Please copy the listing below in its entirety, without alteration.
# # #
-- ==== Sys2Proof/Certificates/Slice0/Obligations.lean ====
section
/-!
DEFINITION. The statements about the model, for the provers.
-/
open Sys2Proof Sys2Proof.Machine

/-- ALU, ADDS, MUL, FADD, FMINIMUM, FCMP, FCLASS, FCVT, DIV, FDIV, DIVIDE_COMPLETE: each answers the state in which its syllable
has its result, or its enabled trap, and nothing else differs (R60, R61, R82, R87 to R90, R96 to R101). -/
def Obligations.ScalarCompute : Prop :=
  (∀ (s : State) (l c slot : Nat) (b : WB) (y : Syl), sylFor s.dev l c slot .alu isReady = some (b, y) →
    exec (.alu l c slot) s = .next (s.withDev (withSyl s.dev l c slot b y .done
      [.sreg (fRD y.word) (aluResult (getCtx s.dev l c) y.word)]))) ∧
  (∀ (s : State) (l c slot : Nat) (b : WB) (y : Syl), sylFor s.dev l c slot .adds isReady = some (b, y) →
    let r := checkedResult (getCtx s.dev l c) y.word
    exec (.adds l c slot) s = .next (s.withDev (if r.2 = true ∧ b.md.iov = true
      then withSyl s.dev l c slot b y (.faulted ⟨0x0B, 0⟩) []
      else withSyl s.dev l c slot b y .done [.sreg (fRD y.word) r.1]))) ∧
  (∀ (s : State) (l c : Nat) (b : WB) (y : Syl), sylFor s.dev l c 0 .mul isReady = some (b, y) →
    exec (.mul l c) s = .next (s.withDev (withSyl s.dev l c 0 b y .done [.sreg (fRD y.word)
      (mulCompute (fOP y.word) (fW y.word) (sread (getCtx s.dev l c) (fRA y.word)) (sread (getCtx s.dev l c) (fRB y.word))).1]))) ∧
  (∀ (s : State) (l c : Nat) (b : WB) (y : Syl) (i : Instr) (op : Op),
    (i, op) ∈ [(Instr.fadd l c, Op.fadd), (.fminimum l c, .fminimum), (.fcmp l c, .fcmp), (.fclass l c, .fclass), (.fcvt l c, .fcvt)] →
    sylFor s.dev l c 0 op isReady = some (b, y) →
    let r := floatResult b.md (getCtx s.dev l c) y.word
    let nv := r.2 &&& flNV != 0 && b.md.tnv
    let dz := r.2 &&& flDZ != 0 && b.md.tdz
    exec i s = .next (s.withDev (if nv = true ∨ dz = true
      then withSyl s.dev l c 0 b y (.faulted ⟨0x0C, BitVec.ofNat 64 ((if r.2 &&& flNV != 0 then 0x1_0000 else 0) +
        (if r.2 &&& flDZ != 0 then 0x2_0000 else 0))⟩) []
      else withSyl s.dev l c 0 b y .done [.sreg (fRD y.word) r.1, .fflags r.2]))) ∧
  (∀ (s : State) (l c : Nat) (b : WB) (y : Syl) (i : Instr) (op : Op),
    (i, op) ∈ [(Instr.div l c, Op.div), (.fdiv l c, .fdiv)] → sylFor s.dev l c 0 op isReady = some (b, y) →
    (getCl s.dev l).divOwner = none →
    exec i s = .next (s.withDev (withSyl (updCl s.dev l (fun k => { k with divOwner := some c })) l c 0 b y .divide []))) ∧
  (∀ (s : State) (l c : Nat) (b : WB) (y : Syl), (getCl s.dev l).divOwner = some c →
    sylFor s.dev l c 0 .div (· == .divide) = some (b, y) →
    let x := getCtx s.dev l c
    let r := divCompute (fOP y.word) (fW y.word) (sread x (fRA y.word)) (sread x (fRB y.word))
    let d := updCl s.dev l (fun k => { k with divOwner := none })
    exec (.divideComplete l) s = .next (s.withDev
      (if r.2.1 = true ∧ b.md.idz = true then withSyl d l c 0 b y (.faulted ⟨0x0A, 0⟩) []
       else if r.2.2 = true ∧ b.md.iov = true then withSyl d l c 0 b y (.faulted ⟨0x0B, 0⟩) []
       else withSyl d l c 0 b y .done [.sreg (fRD y.word) r.1])))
# # #
* **Solution for this task**
-- ==== Sys2Proof/Certificates/Slice0/Obligations.lean ====
section
/-!
DEFINITION. The statements about the model, for the provers.
-/
open Sys2Proof Sys2Proof.Machine

/-- ALU, ADDS, MUL, FADD, FMINIMUM, FCMP, FCLASS, FCVT, DIV, FDIV, DIVIDE_COMPLETE: each answers the state in which its syllable
has its result, or its enabled trap, and nothing else differs (R60, R61, R82, R87 to R90, R96 to R101). -/
def Obligations.ScalarCompute : Prop :=
  (∀ (s : State) (l c slot : Nat) (b : WB) (y : Syl), sylFor s.dev l c slot .alu isReady = some (b, y) →
    exec (.alu l c slot) s = .next (s.withDev (withSyl s.dev l c slot b y .done
      [.sreg (fRD y.word) (aluResult (getCtx s.dev l c) y.word)]))) ∧
  (∀ (s : State) (l c slot : Nat) (b : WB) (y : Syl), sylFor s.dev l c slot .adds isReady = some (b, y) →
    let r := checkedResult (getCtx s.dev l c) y.word
    exec (.adds l c slot) s = .next (s.withDev (if r.2 = true ∧ b.md.iov = true
      then withSyl s.dev l c slot b y (.faulted ⟨0x0B, 0⟩) []
      else withSyl s.dev l c slot b y .done [.sreg (fRD y.word) r.1]))) ∧
  (∀ (s : State) (l c : Nat) (b : WB) (y : Syl), sylFor s.dev l c 0 .mul isReady = some (b, y) →
    exec (.mul l c) s = .next (s.withDev (withSyl s.dev l c 0 b y .done [.sreg (fRD y.word)
      (mulCompute (fOP y.word) (fW y.word) (sread (getCtx s.dev l c) (fRA y.word)) (sread (getCtx s.dev l c) (fRB y.word))).1]))) ∧
  (∀ (s : State) (l c : Nat) (b : WB) (y : Syl) (i : Instr) (op : Op),
    (i, op) ∈ [(Instr.fadd l c, Op.fadd), (.fminimum l c, .fminimum), (.fcmp l c, .fcmp), (.fclass l c, .fclass), (.fcvt l c, .fcvt)] →
    sylFor s.dev l c 0 op isReady = some (b, y) →
    let r := floatResult b.md (getCtx s.dev l c) y.word
    let nv := r.2 &&& flNV != 0 && b.md.tnv
    let dz := r.2 &&& flDZ != 0 && b.md.tdz
    exec i s = .next (s.withDev (if nv = true ∨ dz = true
      then withSyl s.dev l c 0 b y (.faulted ⟨0x0C, BitVec.ofNat 64 ((if r.2 &&& flNV != 0 then 0x1_0000 else 0) +
        (if r.2 &&& flDZ != 0 then 0x2_0000 else 0))⟩) []
      else withSyl s.dev l c 0 b y .done [.sreg (fRD y.word) r.1, .fflags r.2]))) ∧
  (∀ (s : State) (l c : Nat) (b : WB) (y : Syl) (i : Instr) (op : Op),
    (i, op) ∈ [(Instr.div l c, Op.div), (.fdiv l c, .fdiv)] → sylFor s.dev l c 0 op isReady = some (b, y) →
    (getCl s.dev l).divOwner = none →
    exec i s = .next (s.withDev (withSyl (updCl s.dev l (fun k => { k with divOwner := some c })) l c 0 b y .divide []))) ∧
  (∀ (s : State) (l c : Nat) (b : WB) (y : Syl), (getCl s.dev l).divOwner = some c →
    sylFor s.dev l c 0 .div (· == .divide) = some (b, y) →
    let x := getCtx s.dev l c
    let r := divCompute (fOP y.word) (fW y.word) (sread x (fRA y.word)) (sread x (fRB y.word))
    let d := updCl s.dev l (fun k => { k with divOwner := none })
    exec (.divideComplete l) s = .next (s.withDev
      (if r.2.1 = true ∧ b.md.idz = true then withSyl d l c 0 b y (.faulted ⟨0x0A, 0⟩) []
       else if r.2.2 = true ∧ b.md.iov = true then withSyl d l c 0 b y (.faulted ⟨0x0B, 0⟩) []
       else withSyl d l c 0 b y .done [.sreg (fRD y.word) r.1])))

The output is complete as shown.